Такое впечатление, что Натаниэль точно знает, куда идет; с того места даже такому маленькому ребенку, как Кузнечик, была бы видна высокая крыша здания суда. Но мальчику не видно того, что видит Патрик из кабины своего высокого грузовика: с противоположной стороны по дороге к нему приближается Калеб. Патрик видит, как Натаниэль смотрит направо, потом налево, и вдруг понимает, что он задумал. Полицейский цепляет себе на крышу мигалку и разворачивается, блокируя движение. Он вылезает из автомобиля и расчищает дорогу, чтобы Натаниэль, когда увидит Калеба, мог побежать по дороге прямо в крепкие отцовские объятия.
– Никогда больше так не делай! – произношу я в мягкую шейку сына, крепко прижимая его к себе. – Никогда! Ты меня понял?
Он отстраняется и обхватывает ладошками мои щеки:
– Ты сердишься на меня?
– Нет. Да. Рассержусь, конечно, когда перестану радоваться. – Я обнимаю его крепче. – О чем ты думал?
– Что я плохой, – прямо отвечает он.
Я поверх головы Натаниэля смотрю на Калеба.
– Нет, ты не плохой, мой любимый. Убегать – нехорошо. Ты мог попасть в беду. И мы с папой так волновались, ты даже представить себе не можешь. – Я замолкаю, пытаясь подобрать слова. – Но можно совершить плохой поступок, а человеком остаться хорошим.
– Как отец Гвин?
Я замираю.
– Нет.
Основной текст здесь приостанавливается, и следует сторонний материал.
/-- One brick programmed: its table applied, the set-up block and the image written. -/
def State.program (s : State) (im : Image) (pl : Place) (c : Context) : State :=
  let s1 := s.setBrick pl.brick { s.brick pl.brick with
    staged := s.seatTable pl.brick pl.seat im.frac pl.offset }
  let s2 := s1.applyTable pl.brick
  s2.setSeat pl.brick pl.seat { s2.seat pl.brick pl.seat with
    ctx := c, preEn := false, preTarget := 0, runReg := false, committed := false, commitIn := false
    resumeOwed := false }

/-! ### Taking a record (21 R394, 23 R430) -/

/-- HEAD moves on; the record no longer waits. -/
def State.takeHead (s : State) (q : Fin 64) : State :=
  let u := s.queue q
  s.setQueue q { u with headIx := u.headIx + 1, waiting := false, stale := u.stale - 1 }

/-- A refusal: the entry, and a report of its header alone (R394, R399, R400). The header has the task count and NDIM of
an image that has been read, and the placement of one that has been placed. -/
def State.refuse (s : State) (q : Fin 64) (r : LaunchRec) (reason : Nat) (im : Option Image) (p : Option Placement)
    (armCause first : Nat) : State :=
  let u := s.queue q
  let g := (s.brick 0).gbc.toNat
  let hdr := reportHeader r.tag u.headIx 2 reason (im.elim 0 fun i => 2 ^ i.ndim) (im.elim 0 (·.ndim)) (16 * armCause)
    (p.elim 0 (·.gbcs.toNat)) g (p.elim 0 (·.f)) (p.elim 0 (·.base)) first
  (s.takeHead q).post q r.tag u.headIx 2 reason g r.report (if r.reportLen < 64 then [] else hdr)

/-- The record at HEAD waits (R394). -/
def State.waitRec (s : State) (q : Fin 64) : State := s.setQueue q { s.queue q with waiting := true }

/-- The bricks are programmed and armed; every arm accepted, the kernel is launched and its commits are to be sent, else
the arms are cancelled (R398). -/
def State.launch (s : State) (q : Fin 64) (r : LaunchRec) (im : Image) (p : Placement) (gen : Nat) : State :=
  let u := s.queue q
  let id := s.nextKernel
  let asgen := wd (gen + u.asid.toNat * 2 ^ 16)
  let s1 := p.places.zipIdx.foldl (fun t x =>
    t.program im x.1 (setupContext id im r p x.2 x.1 asgen (r.budget u))) s
  let s2 := p.places.foldl (fun t x => t.arm x.brick x.seat) s1
  match p.places.find? fun x => !(s2.seat x.brick x.seat).armedReg with
  | some bad =>
    let s3 := p.places.foldl (fun t x => t.cancel x.brick x.seat) s2
    let s4 := s3.setSeat bad.brick bad.seat { s3.seat bad.brick bad.seat with ctx := Context.reset }
    s4.refuse q r 0x07 (some im) (some p) (s2.seat bad.brick bad.seat).cause.toNat bad.brick.val
  | none =>
    let k : Kernel :=
      { id := id, queue := q, seq := u.headIx, tag := r.tag, asid := u.asid, report := r.report
        reportLen := r.reportLen, satAbort := r.satAbort, ndim := im.ndim, pfree := BitVec.ofNat 12 p.f
        pbase := BitVec.ofNat 12 p.base, gbcs := p.gbcs, image := im
        seats := p.places.map fun x => (x.brick, x.seat), firstKill := none, reports := []
        tibeats := [], relErrs := [], relRecs := [], endGbc := none, endPos := 0, commitSent := false
        lapsed := false }
    { s2.takeHead q with kernels := s2.kernels ++ [k], nextKernel := id + 1 }

/-- Whether every quarter of a placement's seats is clean (step 7). -/
def State.scrubbed (s : State) (im : Image) (p : Placement) : Bool :=
  p.places.all fun x => (quartersAt im.frac x.offset).all fun i =>
    (s.brick x.brick).quarters.toList.getD i .dirty == .clean

/-- Steps 2 to 8 of R394 on a record that passes step 1. -/
def State.validate (s : State) (q : Fin 64) (r : LaunchRec) : State :=
  let u := s.queue q
  let a := u.asid.toNat
  match s.astEntry a, s.vread a r.image r.imageLen, s.vruns a r.report r.reportLen false true with
  | some (_, gen), some img, some _ =>
    if u.stale ≠ 0 then s.refuse q r 0x02 none none 0 0
    else match parseImage img with
      | none => s.refuse q r 0x03 none none 0 0
      | some (im, dir) =>
        if !s.certOk img im dir then (s.logCert q im.cert).refuse q r 0x04 (some im) none 0 0
        else if r.nparam ≠ im.nparam || 8 < r.nparam then s.refuse q r 0x05 (some im) none 0 0
        else match s.place q im r with
          | none => if r.nowait || r.fixed then s.refuse q r 0x06 (some im) none 0 0 else s.waitRec q
          | some p => if s.scrubbed im p then s.launch q r im p gen else s.waitRec q
  | _, _, _ => s.refuse q r 0x02 none none 0 0

/-- Whether the steward may take a record of the queue: enabled, pending, and with room for its completion
entry (R389, R391). -/
def State.canTake (s : State) (q : Fin 64) : Bool :=
  let u := s.queue q
  s.power == .on && s.stage == 3 && (s.brick 0).inService && u.en && decide (4 ≤ u.log2n.toNat) &&
    decide (u.log2n.toNat ≤ 12) && u.headIx != u.tail && decide ((u.headIx - u.chead).toNat < u.n)

/-- LAUNCH_RECORD_TAKE (R394): the record at HEAD is refused, waits, or is launched. -/
def execLaunchRecordTake (q : Fin 64) (s : State) : Host.Outcome State Fault Refusal :=
  let u := s.queue q
  .next (if !s.canTake q then s
    else match s.vread u.asid.toNat (u.lbase.toNat + 256 * (u.headIx.toNat % u.n)) 256 with
      | none => s
      | some l =>
        if s.logFull then s.refuse q (parseRec l) 0x08 none none 0 0
        else if !recOk l then s.refuse q (parseRec l) 0x01 none none 0 0
        else s.validate q (parseRec l))

end Sys2Proof.Machine
end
Он совершил отвратительный поступок и человеком был плохим.
Натаниэль смотрит на меня:
– А ты?
Как только место за свидетельской трибуной занимает доктор Робишо, психиатр Натаниэля, Квентин Браун вскакивает с места, чтобы возразить:
– Ваша честь, что этот свидетель может пояснить суду?
– Ваша честь, показания касаются душевного состояния моей подзащитной, – оспаривает возражение Фишер. – Информация, которую моя подзащитная получила от доктора Робишо о расстройстве здоровья ее сына, имеет непосредственное отношение к душевному состоянию моей клиентки тридцатого октября.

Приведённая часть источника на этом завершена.